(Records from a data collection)
/-! ## Engine commands (R37, R119 to R123, R185, R303 to R305, R311) -/

/-- Issuing an engine command: a full queue stalls it; the checks of R38, R303, R304 and R318 are made in order and the first that
fails traps with its subcause; a named guard word is read first, and else the command enters its core's queue with its block and count
captured and its thread goes on; commands enter a core's queue in the order in which they issued, so that one waits while one before it
waits for its guard (R120); a gang command waits for its gang, whose one guard read all four members meet, and those of a row enter in the order in which their fourth members
issued (R37, R120, R122, R165, R185, R303 to R305, R311, R318). That a full queue stalls before the checks are made, and that the gang's
check comes first, are the model's readings (log entry 39). -/
def Obligations.EngineCommandsIssue : Prop :=
  ∀ (s : State) (th : Thread) (a b : Reg) (t u q x h : Bool) (c : BitVec 4),
    let core := [.cpy a b t u q, .qnt a b t u q, .gath a b t u, .scat a b t u, .slsend a b t u]
    let gang := [.tclm a t, .tld a b t u, .trel a t, .aclr a t, .acst a b t u, .acld a b t u, .mma a b t u c x h]
    let enters := fun (s' : State) (loc : Nat) (w : Code) (i : Instr) (n : Nat) => ∃ k : Command, s'.cmds = s.cmds ++ [k] ∧
      k.queue = 8 * coreOf loc + queueCode i ∧ k.owner = loc ∧ k.word = w ∧ k.a = th.gpr a ∧ k.b = th.gpr b ∧ k.block = blockOf th i ∧
      k.count = n ∧ k.started = false ∧ k.waits = th.sb.map (·.id) ∧ k.joins = th.nt.map (·.id)
    (∀ i ∈ core ++ gang, CanIssue s i th →
      let k := bits (th.gpr (commandRegs i).2) 0 4
      (queueFull s s.cur th (queueCode i) = true → exec i s = .next (s.put { th with rep := none })) ∧
      let n := if i ∈ [.cpy a b t u q, .qnt a b t u q, .slsend a b t u] then 5 else if i ∈ [.gath a b t u, .scat a b t u] then 6
        else if i ∈ [.tld a b t u, .acst a b t u, .acld a b t u] then 4 else if i = .mma a b t u c x h then 3 else 0
      let w := commandWindows s s.cur th i
      let outside := fun (space off : Nat) => match localBytes w space off 8 with | .error r => some r | .ok _ => (none : Option TrapReq)
      let ctl := (blockOf th i).getD 0 0
      let m := (blockOf th i).getD 2 0
      let arr := bits ctl 61 3
      let off := bits ctl 33 26
      let grd := bits ctl 30 3
      let goff := bits ctl 4 26
      let no : Option TrapReq := none
      let inGang := if i ∈ gang then
          match th.gang.bind (s.gangOf (rowOf s.cur)) with
          | none => some ⟨12, 3, 0, 0⟩
          | some g => (g.broken.or g.firstOut).map (fun l => (⟨12, 1, wd l, 0⟩ : TrapReq))
        else none
      let checks : List (Option TrapReq) := [inGang,
        if n ≠ 0 ∧ 16 < k + n then some ⟨12, 8, wd k, 0⟩ else no,
        if n ≠ 0 ∧ bits ctl 0 4 ≠ 0 then some ⟨12, 10, wd k, 0⟩ else no,
        if n ≠ 0 ∧ (arr ∈ [1, 5, 6, 7] ∨ (arr = 0 ∧ bit ctl 59 = true)) then some ⟨12, 7, wd arr, 0⟩ else no,
        if n ≠ 0 ∧ arr ≠ 0 ∧ off % 8 ≠ 0 then some ⟨4, 0, wd arr, wd off⟩ else no,
        if n ≠ 0 ∧ arr ≠ 0 then outside arr off else no,
        if n ≠ 0 ∧ arr ≠ 0 ∧ bit ctl 59 = true then outside arr (off + 8) else no,
        if n ≠ 0 ∧ grd ∈ [1, 5, 6, 7] then some ⟨12, 6, wd grd, 0⟩ else no,
        if n ≠ 0 ∧ grd ≠ 0 ∧ goff % 8 ≠ 0 then some ⟨4, 0, wd grd, wd goff⟩ else no,
        if n ≠ 0 ∧ grd ≠ 0 then outside grd goff else no,
        if i = .mma a b t u c x h ∧ ((h = true ∧ c ≠ 1 ∧ c ≠ 2) ∨ (h = true ∧ x = true) ∨ bits m 17 2 = 3 ∨
            (bit m 19 = true ∧ (c ≠ 6 ∨ x = true)) ∨ (x = true ∧ c = 5) ∨ 124 < bits m 24 8)
          then some ⟨12, 9, wd (0x40 + 4 * c.toNat + 2 * x.toNat + h.toNat), 0⟩ else no]
      (queueFull s s.cur th (queueCode i) = false →
        (∀ r, checks.findSome? id = some r → exec i s = .next (s.trap th r)) ∧
        (checks.findSome? id = none →
          (i ∈ core → guarded (blockOf th i) = true ∨ entersBefore s s.cur (queueCode i) s.fresh = true →
            exec i s = .next ({ s with fresh := s.fresh + 1 }.put { th with guard := some s.ir, stamp := s.fresh })) ∧
          (i ∈ core → guarded (blockOf th i) = false → entersBefore s s.cur (queueCode i) s.fresh = false → ∃ s', exec i s = .next s' ∧ s'.mem = s.mem ∧
            s'.thread s.cur = some (th.advance s.time 1) ∧ enters s' s.cur s.ir i (th.gpr a).toNat) ∧
          (i ∈ gang → exec i s = .next ({ s with fresh := s.fresh + 1 }.put { th with
            gangCmd := some ⟨s.ir, th.gpr a, th.gpr (commandRegs i).2, blockOf th i, s.fresh⟩ }))))) ∧
    (∀ loc w i, i ∈ core → s.thread loc = some th → th.guard = some w → th.stopped s loc = false → decode w = .ok i →
      (entersBefore s loc (queueCode i) th.stamp = true → exec (.guardReadReturn loc ⟨[], []⟩) s = .next s) ∧
      (entersBefore s loc (queueCode i) th.stamp = false → guarded (blockOf th i) = false → queueFull s loc th (queueCode i) = false →
        ∃ s' v, exec (.guardReadReturn loc ⟨[], []⟩) s = .next s' ∧ s'.mem = s.mem ∧ s'.thread loc = some v ∧ v.guard = none ∧
          v.pc = (th.advance s.time 1).pc ∧ v.g = th.g ∧ enters s' loc w i (th.gpr a).toNat)) ∧
    (∀ loc w i xs r, i ∈ core → s.thread loc = some th → th.guard = some w → th.stopped s loc = false → decode w = .ok i →
      entersBefore s loc (queueCode i) th.stamp = false → guarded (blockOf th i) = true →
      guardPlaces (windowsOf s loc th) ((blockOf th i).getD 0 0) = some xs → queueFull s loc th (queueCode i) = false →
      olderTouches s loc th s.fresh xs = false → (∀ x ∈ xs, th.forwards x = false → s.poisoned (s.resolve (.thread loc) x) = false) → readMove s loc th xs [] 1 (queueScope (queueCode i)) = some r →
      ∃ s' v, exec (.guardReadReturn loc ⟨[], []⟩) s = .next s' ∧ s'.mem = s.mem ∧ s'.thread loc = some v ∧ v.guard = none ∧
        v.pc = (th.advance s.time 1).pc ∧ v.g = th.g ∧ enters s' loc w i (min (th.gpr a).toNat (ofBytes r.2.2))) ∧
    (∀ row num g ms e rest i, s.gangOf row num = some g → gathered s g = some ms → ms = e :: rest → (ms.map (·.1)).Nodup →
      gatheredBefore s row num (lastStamp ms) = false →
      decode e.2.2.word = .ok i → i ∈ gang →
      (mismatch ms ≠ 0 → ∃ s', exec (.gangCommandEntry row num ⟨[], []⟩) s = .next s' ∧
        ∀ m ∈ ms, s'.thread m.1 = some { m.2.1 with gangCmd := none, trapReq := some ⟨12, 2, wd (mismatch ms), 0⟩ }) ∧
      (mismatch ms = 0 → badSlot s row num i e.2.2.a e.2.2.block = true → ∃ s', exec (.gangCommandEntry row num ⟨[], []⟩) s = .next s' ∧
        ∀ m ∈ ms, s'.thread m.1 = some { m.2.1 with gangCmd := none, trapReq := some ⟨12, 5, e.2.2.a, 0⟩ }) ∧
      (mismatch ms = 0 → badSlot s row num i e.2.2.a e.2.2.block = false → guarded e.2.2.block = false →
        ∃ s' k, exec (.gangCommandEntry row num ⟨[], []⟩) s = .next s' ∧ s'.cmds = s.cmds ++ [k] ∧ k.queue = mxQueue g.row g.num ∧
          k.word = e.2.2.word ∧ k.block = e.2.2.block ∧ k.count = e.2.2.a.toNat ∧ k.started = false ∧
          ∀ m ∈ ms, s'.thread m.1 = some (({ m.2.1 with gangCmd := none } : Thread).advance s.time 1)) ∧
      (mismatch ms = 0 → badSlot s row num i e.2.2.a e.2.2.block = false → guarded e.2.2.block = true →
        ∀ xs picks r, guardPlaces (windowsOf s e.1 e.2.1) (e.2.2.block.getD 0 0) = some xs → (∀ m ∈ ms, olderTouches s m.1 m.2.1 s.fresh xs = false) →
        (∀ x ∈ xs, e.2.1.forwards x = false → s.poisoned (s.resolve (.thread e.1) x) = false) → gangGuard s xs picks ms = some r →
        ∃ s' k, exec (.gangCommandEntry row num ⟨picks, []⟩) s = .next s' ∧ s'.mem = s.mem ∧ s'.cmds = s.cmds ++ [k] ∧ k.queue = mxQueue g.row g.num ∧
          k.word = e.2.2.word ∧ k.block = e.2.2.block ∧ k.count = min e.2.2.a.toNat (ofBytes r.2.2) ∧ k.started = false ∧
          ∀ m ∈ r.2.1, s'.thread m.1 = some (({ m.2.1 with gangCmd := none } : Thread).advance s.time 1)))

/-- The first command of its lane starts once its thread's earlier stores have drained, its thread not forced. A command whose
checks of space, format or geometry fail makes no access, its status telling which (R307). A command that is done or has failed writes
its status word, then its arrival word takes its value or gains the bytes of its rule, and it leaves its queue; entered with count 0 it
makes no access and writes no status word (R123, R166, R306). `tclm` zeroes a slot and claims it, `trel` frees it, `aclr` zeroes an
accumulator and clears its poison (R315, R323). Rules: R37, R39, R121, R123, R165 to R167, R185, R306, R307, R309, R310, R312, R315, R316,
R318, R323, R324. That a slot of a performed command stays while its gang is whole is R95; the order in which one cycle updates a word
is R167; which checks come first within geometry is log entry 41. -/
def Obligations.EngineCommandsRun : Prop :=
  (∀ (s : State) (c : Command),
    s.cmds.find? (fun x => x.id == c.id && !x.started) = some c → c.queue < savedQueue → firstInLane s c = true → c.waits = [] →
      slotClear s c = true → ownerForced s c = false → ∃ s' F, exec (.engineCommandStart c.id) s = .next s' ∧ s'.mem = s.mem ∧ s'.threads = s.threads ∧
        { c with started := true, front := F } ∈ s'.cmds) ∧
  (∀ (s : State) (c : Command) (picks : List (Nat × Nat)) (units : Nat) (a b : Reg) (t u q x h : Bool) (k : BitVec 4),
    let r := c.reg
    let f := fun (w : Word) => bits w 48 5
    let len := fun (w : Word) => 2 ^ (bits w 53 3 + 2)
    let fails := fun (e : Nat) => ∃ d, performCommand s c picks 0 units = .inl d ∧ d.st.mem = s.mem ∧ d.status.code = e
    let W := r 3
    c.nread = 0 → c.ended = none →
    (c.instr = some (.cpy a b t u q) →
      (5 ≤ bits (r 4) 0 3 ∨ 5 ≤ bits (r 4) 4 3 → fails 16) ∧
      (bits (r 4) 0 3 < 5 → bits (r 4) 4 3 < 5 →
        (19 ≤ f (r 2) ∨ 19 ≤ f (r 3) ∨ (f (r 2) = f (r 3) ∧ 14 ≤ f (r 2) ∧ len (r 2) ≠ len (r 3)) ∨
          (f (r 2) ≠ f (r 3) ∧ ¬ ((f (r 2) ∈ span 1 5 ∧ f (r 3) ∈ span 1 5) ∨ (f (r 2) ∈ span 6 8 ∧ f (r 3) ∈ span 6 8))) → fails 17) ∧
        (cpyFormats (f (r 2)) (f (r 3)) (len (r 2)) (len (r 3)) = true →
          bit (r 4) 3 = true ∨ 128 ≤ (r 4).toNat ∨ 2 ^ 32 ≤ c.count ∨ (14 ≤ f (r 2) ∧ (c.count % len (r 2) ≠ 0 ∨ bits (r 2) 0 6 ≠ 0 ∨ bits (r 3) 0 6 ≠ 0)) →
          fails 18))) ∧
    (∀ i, i = .gath a b t u ∨ i = .scat a b t u → c.instr = some i →
      (5 ≤ bits (r 5) 0 3 ∨ 5 ≤ bits (r 5) 4 3 ∨ 5 ≤ bits (r 5) 8 3 → fails 16) ∧
      (bits (r 5) 0 3 < 5 → bits (r 5) 4 3 < 5 → bits (r 5) 8 3 < 5 →
        let good := (f (r 3) = 4 ∨ f (r 3) = 5) ∧ f (r 2) = f (r 4) ∧
          (f (r 2) ∈ span 2 10 ∨ ((f (r 2) = 12 ∨ f (r 2) = 13) ∧ bits (r 5) 0 3 ≠ 0 ∧ bits (r 5) 8 3 ≠ 0))
        (¬ good → fails 17) ∧
        (good → bit (r 5) 3 = true ∨ bit (r 5) 7 = true ∨ 2 ^ 11 ≤ (r 5).toNat ∨ 2 ^ 24 < c.count → fails 18))) ∧
    (c.instr = some (.qnt a b t u q) →
      (5 ≤ bits (r 4) 24 3 ∨ 5 ≤ bits (r 4) 28 3 → fails 16) ∧
      (bits (r 4) 24 3 < 5 → bits (r 4) 28 3 < 5 →
        let good := (f (r 2) = 7 ∨ f (r 2) = 8) ∧ f (r 3) ∈ span 14 5
        let had := [1, 16, 32, 64].getD (bits (r 4) 20 2) 1
        (¬ good → fails 17) ∧
        (good → 2 ^ 31 ≤ (r 4).toNat ∨ bit (r 4) 27 = true ∨ bits (r 4) 22 2 ≠ 0 ∨ (f (r 3) = 14 ∧ bits (r 4) 16 4 = 0) ∨
          c.count % len (r 3) ≠ 0 ∨ c.count % had ≠ 0 ∨ 2 ^ 22 < c.count ∨ bits (r 3) 0 6 ≠ 0 → fails 18))) ∧
    (c.instr = some (.tld a b t u) →
      let shape := if f (r 2) = 9 then some (64, 64) else if f (r 2) = 8 then some (64, 128) else if f (r 2) = 6 ∨ f (r 2) = 7 then some (128, 128)
        else if f (r 2) = 14 then some (512, 128) else if f (r 2) ∈ [2, 10, 11, 12, 13, 15, 16, 17, 18] then some (256, 128) else none
      (5 ≤ bits W 40 3 → fails 16) ∧ (bits W 40 3 < 5 → shape = none → fails 17) ∧
      (bits W 40 3 < 5 → ∀ K rows, shape = some (K, rows) →
        bits W 57 7 ≠ 0 ∨ bit W 51 = true ∨ bit W 43 = true ∨ 128 < c.count ∨ rows < bits W 44 7 + c.count ∨
          (14 ≤ f (r 2) ∧ (K < len (r 2) ∨ 16 < K / len (r 2) ∨ bits (r 2) 0 6 ≠ 0)) → fails 18)) ∧
    (∀ i, i = .acst a b t u ∨ i = .acld a b t u → c.instr = some i →
      (5 ≤ bits W 40 3 → fails 16) ∧
      (bits W 40 3 < 5 → bits W 57 7 ≠ 0 ∨ bit W 51 = true ∨ bit W 43 = true ∨ bits W 53 4 ≠ 0 ∨ 128 < bits W 44 7 + c.count → fails 18)) ∧
    (c.instr = some (.mma a b t u k x h) →
      let m := r 2
      let row := rowOfQueue c.queue
      let accepted := [[9], [8], [6, 7], [10, 11, 15, 16], [12, 13, 17, 18], [2], [14]].getD k.toNat [14]
      let holds := fun (n : Nat) => ∃ z, s.slotOf row n = some z ∧ z.fmt ∈ accepted
      (¬ (holds (bits m 0 5) ∧ holds (bits m 8 5)) → fails 17) ∧
      (holds (bits m 0 5) → holds (bits m 8 5) → bits m 32 32 ≠ 0 ∨ bits m 20 4 ≠ 0 ∨ bits m 13 3 ≠ 0 ∨ bits m 5 3 ≠ 0 → fails 18)) ∧
    (c.instr = some (.slsend a b t u) →
      (8192 < c.count ∨ c.count % 4 ≠ 0 ∨ 8 < bits (r 4) 8 4 → fails 6) ∧
      (c.count ≤ 8192 → c.count % 4 = 0 → bits (r 4) 8 4 ≤ 8 →
        (bits (r 4) 12 20 ≠ 0 ∨ bit (r 4) 7 = true ∨ bit (r 4) 3 = true → fails 18) ∧
        (bits (r 4) 12 20 = 0 → bit (r 4) 7 = false → bit (r 4) 3 = false → 5 ≤ bits (r 4) 0 3 ∨ 5 ≤ bits (r 4) 4 3 → fails 16)))) ∧
  (∀ (s : State) (c : Command) (picks : List (Nat × Nat)) (soft units : Nat) (d : Done),
    s.cmds.find? (fun x => x.id == c.id && x.started && !x.sent && decide (x.queue < savedQueue)) = some c → endsNow s c = true →
    (c.block ≠ [] ∧ c.count = 0 ∧ d = ⟨s, c.front, 0, ⟨0, 0, 0⟩⟩) ∨
      ((c.count ≠ 0 ∨ c.block = []) ∧ performCommand { s with picks := picks } c picks soft units = .inl d ∧ d.status ≠ Stop.wait) →
    let ctl := c.reg 0
    let space := bits ctl 61 3
    let off := bits ctl 33 26
    let stat := bit ctl 59 = true ∧ c.count ≠ 0
    ∃ s', exec (.engineCommandPerformed c.id picks ⟨soft, [], units⟩) s = .next s' ∧ (∀ x ∈ s'.cmds, x.id ≠ c.id) ∧
      (c.block = [] ∨ (space = 0 ∧ ¬ stat) → s'.mem = d.st.mem) ∧
      (∀ x y, c.block ≠ [] → space ≠ 0 → memoryCanonical d.st → WordStands d.st c.win space off x →
        (stat → WordStands d.st c.win space (off + 8) y ∧ ∀ z ∈ span x 8, z ∉ span y 8) →
        peek s' x 8 = (if bit ctl 60 then (c.reg 1).toNat else (peek d.st x 8 + d.bytes) % 2 ^ 64) ∧
        (stat → peek s' y 8 = (d.status.code + 256 * d.status.space + 65536 * (d.status.detail % 2 ^ 48)) % 2 ^ 64) ∧
        (∀ z, z ∉ span x 8 → (stat → z ∉ span y 8) → memGet s'.mem z = memGet d.st.mem z))) ∧
  (∀ (s : State) (c : Command) (picks : List (Nat × Nat)) (a : Reg) (t : Bool), memoryCanonical s →
    s.cmds.find? (fun x => x.id == c.id && x.started && !x.sent && decide (x.queue < savedQueue)) = some c → mayEnd s c = true → c.block = [] →
    let row := rowOfQueue c.queue
    let num := gangOfQueue c.queue
    let n := c.a.toNat
    (∀ g, s.gangOf row num = some g → g.left.length < 4 ∧ g.broken = none) →
    let zeroes := fun (s' : State) (lo n : Nat) =>
      (∀ i < n, memGet s'.mem (lo + i) = 0) ∧ ∀ x, x < lo ∨ lo + n ≤ x → memGet s'.mem x = memGet s.mem x
    (c.instr = some (.tclm a t) → ∃ s', exec (.engineCommandPerformed c.id picks ⟨0, [], 0⟩) s = .next s' ∧
      s'.slotOf row n = some ⟨row, n, num, false, false, noFormat, 0⟩ ∧ zeroes s' (slotBase row n) 34816) ∧
    (c.instr = some (.trel a t) → ∃ s', exec (.engineCommandPerformed c.id picks ⟨0, [], 0⟩) s = .next s' ∧ s'.slotOf row n = none ∧ s'.mem = s.mem) ∧
    (c.instr = some (.aclr a t) → ∃ s', exec (.engineCommandPerformed c.id picks ⟨0, [], 0⟩) s = .next s' ∧
      accKey row num n ∉ s'.accPoison ∧ zeroes s' (accAt row num n) 65536))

#### Problem description
What you write must be the entries restated word for word, from the opening line through the one holding "the first that", with nothing else.

#### Expected answer
/-! ## Engine commands (R37, R119 to R123, R185, R303 to R305, R311) -/

/-- Issuing an engine command: a full queue stalls it; the checks of R38, R303, R304 and R318 are made in order and the first that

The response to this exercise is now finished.